WHAT TO WORK ON:
From the first line of the material through the line containing "namespace Sys2Proof.Machine", restate everything word for word and nothing more.

SUPPLIED ENTRIES:
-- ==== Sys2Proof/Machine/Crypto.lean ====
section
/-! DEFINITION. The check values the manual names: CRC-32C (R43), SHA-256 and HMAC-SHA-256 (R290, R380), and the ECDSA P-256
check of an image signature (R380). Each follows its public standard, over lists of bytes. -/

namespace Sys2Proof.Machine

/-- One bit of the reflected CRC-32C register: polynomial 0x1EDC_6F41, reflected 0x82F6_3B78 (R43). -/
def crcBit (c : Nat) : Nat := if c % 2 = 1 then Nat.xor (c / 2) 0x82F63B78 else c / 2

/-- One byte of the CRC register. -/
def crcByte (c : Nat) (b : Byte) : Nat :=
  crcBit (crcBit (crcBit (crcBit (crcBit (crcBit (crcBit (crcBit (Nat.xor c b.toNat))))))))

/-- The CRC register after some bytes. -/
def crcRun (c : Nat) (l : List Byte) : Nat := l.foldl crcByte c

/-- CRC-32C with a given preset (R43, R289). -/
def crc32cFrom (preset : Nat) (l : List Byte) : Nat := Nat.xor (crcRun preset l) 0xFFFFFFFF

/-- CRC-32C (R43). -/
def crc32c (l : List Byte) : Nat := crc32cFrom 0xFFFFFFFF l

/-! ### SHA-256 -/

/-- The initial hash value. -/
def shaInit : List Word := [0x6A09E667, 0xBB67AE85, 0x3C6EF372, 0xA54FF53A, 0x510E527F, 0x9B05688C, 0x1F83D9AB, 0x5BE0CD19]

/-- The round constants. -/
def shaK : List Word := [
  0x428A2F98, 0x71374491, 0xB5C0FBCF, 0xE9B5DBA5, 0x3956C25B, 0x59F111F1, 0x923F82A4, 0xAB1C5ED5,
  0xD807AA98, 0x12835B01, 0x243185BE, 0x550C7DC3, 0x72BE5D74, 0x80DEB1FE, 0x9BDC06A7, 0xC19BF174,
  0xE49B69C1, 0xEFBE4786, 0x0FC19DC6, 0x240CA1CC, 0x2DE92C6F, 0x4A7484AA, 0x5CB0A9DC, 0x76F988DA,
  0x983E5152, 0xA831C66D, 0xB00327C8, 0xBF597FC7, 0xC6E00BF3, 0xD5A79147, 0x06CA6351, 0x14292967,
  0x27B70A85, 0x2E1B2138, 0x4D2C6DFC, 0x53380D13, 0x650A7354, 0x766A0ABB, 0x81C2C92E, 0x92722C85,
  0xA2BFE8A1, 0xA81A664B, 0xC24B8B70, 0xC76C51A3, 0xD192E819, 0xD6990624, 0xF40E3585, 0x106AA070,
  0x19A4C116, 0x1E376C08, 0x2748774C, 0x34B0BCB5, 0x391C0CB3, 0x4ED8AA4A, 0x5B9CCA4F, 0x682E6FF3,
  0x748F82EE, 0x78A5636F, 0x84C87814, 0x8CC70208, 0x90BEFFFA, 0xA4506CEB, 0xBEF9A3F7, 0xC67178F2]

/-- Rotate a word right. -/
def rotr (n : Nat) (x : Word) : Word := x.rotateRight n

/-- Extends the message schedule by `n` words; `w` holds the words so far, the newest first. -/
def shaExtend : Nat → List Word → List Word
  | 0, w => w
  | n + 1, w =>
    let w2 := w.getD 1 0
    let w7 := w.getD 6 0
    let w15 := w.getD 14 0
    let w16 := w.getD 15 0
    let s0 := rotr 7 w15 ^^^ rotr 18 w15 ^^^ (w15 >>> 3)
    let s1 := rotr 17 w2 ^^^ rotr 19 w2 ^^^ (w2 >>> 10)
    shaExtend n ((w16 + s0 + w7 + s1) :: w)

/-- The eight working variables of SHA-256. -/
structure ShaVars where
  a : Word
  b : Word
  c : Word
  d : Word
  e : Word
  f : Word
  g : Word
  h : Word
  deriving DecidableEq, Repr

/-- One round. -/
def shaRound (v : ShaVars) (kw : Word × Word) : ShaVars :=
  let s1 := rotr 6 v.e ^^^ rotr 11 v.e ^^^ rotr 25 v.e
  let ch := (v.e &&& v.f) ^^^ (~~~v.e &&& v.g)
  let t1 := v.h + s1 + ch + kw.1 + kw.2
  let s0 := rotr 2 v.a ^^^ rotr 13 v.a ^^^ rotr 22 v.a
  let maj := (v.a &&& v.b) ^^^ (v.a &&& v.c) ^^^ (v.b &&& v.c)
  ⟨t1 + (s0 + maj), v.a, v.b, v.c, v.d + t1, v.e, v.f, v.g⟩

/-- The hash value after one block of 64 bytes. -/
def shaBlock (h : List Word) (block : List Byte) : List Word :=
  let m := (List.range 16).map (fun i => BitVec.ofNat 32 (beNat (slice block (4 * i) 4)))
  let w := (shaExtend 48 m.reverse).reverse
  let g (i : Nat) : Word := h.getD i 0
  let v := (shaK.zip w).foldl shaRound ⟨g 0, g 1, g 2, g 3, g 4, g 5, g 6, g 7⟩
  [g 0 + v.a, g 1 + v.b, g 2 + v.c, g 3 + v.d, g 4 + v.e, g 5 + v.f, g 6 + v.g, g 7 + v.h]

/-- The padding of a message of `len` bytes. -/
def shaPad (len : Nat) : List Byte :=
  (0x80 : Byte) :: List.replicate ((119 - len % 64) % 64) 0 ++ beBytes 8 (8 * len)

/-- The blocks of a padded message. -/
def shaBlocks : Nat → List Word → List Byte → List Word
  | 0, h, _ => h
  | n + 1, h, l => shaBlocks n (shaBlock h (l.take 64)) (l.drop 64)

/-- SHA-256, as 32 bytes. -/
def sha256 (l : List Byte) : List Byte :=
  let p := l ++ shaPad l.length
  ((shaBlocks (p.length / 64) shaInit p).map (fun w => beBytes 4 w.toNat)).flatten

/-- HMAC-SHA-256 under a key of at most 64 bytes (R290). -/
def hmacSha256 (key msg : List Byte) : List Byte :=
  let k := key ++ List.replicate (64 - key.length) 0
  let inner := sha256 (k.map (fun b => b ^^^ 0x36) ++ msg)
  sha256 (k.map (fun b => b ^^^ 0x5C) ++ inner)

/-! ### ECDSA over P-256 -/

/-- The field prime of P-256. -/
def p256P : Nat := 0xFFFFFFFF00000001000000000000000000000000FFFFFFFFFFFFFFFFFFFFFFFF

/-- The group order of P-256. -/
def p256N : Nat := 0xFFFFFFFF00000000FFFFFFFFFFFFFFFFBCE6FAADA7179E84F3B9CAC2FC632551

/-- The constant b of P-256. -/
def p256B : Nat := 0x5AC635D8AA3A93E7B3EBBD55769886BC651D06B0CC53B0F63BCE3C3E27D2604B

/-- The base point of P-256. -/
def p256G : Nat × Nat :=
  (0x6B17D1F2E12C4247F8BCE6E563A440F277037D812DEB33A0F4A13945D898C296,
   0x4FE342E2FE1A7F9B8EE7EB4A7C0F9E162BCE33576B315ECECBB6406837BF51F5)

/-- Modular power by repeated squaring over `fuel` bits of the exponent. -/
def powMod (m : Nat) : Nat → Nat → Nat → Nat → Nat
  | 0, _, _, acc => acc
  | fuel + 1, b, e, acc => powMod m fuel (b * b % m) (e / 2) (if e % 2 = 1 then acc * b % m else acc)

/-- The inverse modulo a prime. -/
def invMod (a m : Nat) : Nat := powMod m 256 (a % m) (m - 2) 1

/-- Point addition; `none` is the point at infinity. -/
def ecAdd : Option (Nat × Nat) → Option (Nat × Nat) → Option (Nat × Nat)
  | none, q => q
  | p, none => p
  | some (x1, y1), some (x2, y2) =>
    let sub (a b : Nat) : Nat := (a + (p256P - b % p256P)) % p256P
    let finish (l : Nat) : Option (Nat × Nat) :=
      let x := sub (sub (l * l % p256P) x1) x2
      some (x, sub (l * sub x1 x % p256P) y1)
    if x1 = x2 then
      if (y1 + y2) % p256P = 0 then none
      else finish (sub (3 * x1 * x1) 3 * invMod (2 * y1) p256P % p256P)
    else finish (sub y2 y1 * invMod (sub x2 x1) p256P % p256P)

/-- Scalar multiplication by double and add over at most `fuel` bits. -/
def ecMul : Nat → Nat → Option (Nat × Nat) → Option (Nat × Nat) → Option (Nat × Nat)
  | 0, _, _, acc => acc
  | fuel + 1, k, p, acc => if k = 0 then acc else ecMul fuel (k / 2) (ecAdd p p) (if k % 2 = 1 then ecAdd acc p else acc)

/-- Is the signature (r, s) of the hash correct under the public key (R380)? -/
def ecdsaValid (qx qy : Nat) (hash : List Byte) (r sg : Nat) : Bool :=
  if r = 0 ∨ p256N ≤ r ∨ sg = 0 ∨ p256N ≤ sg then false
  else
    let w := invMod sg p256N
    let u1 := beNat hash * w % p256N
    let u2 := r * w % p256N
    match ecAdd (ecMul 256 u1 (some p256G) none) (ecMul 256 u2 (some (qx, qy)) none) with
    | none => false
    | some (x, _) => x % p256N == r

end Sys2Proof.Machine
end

EXERCISE RESULT:
-- ==== Sys2Proof/Machine/Crypto.lean ====
section
/-! DEFINITION. The check values the manual names: CRC-32C (R43), SHA-256 and HMAC-SHA-256 (R290, R380), and the ECDSA P-256
check of an image signature (R380). Each follows its public standard, over lists of bytes. -/

namespace Sys2Proof.Machine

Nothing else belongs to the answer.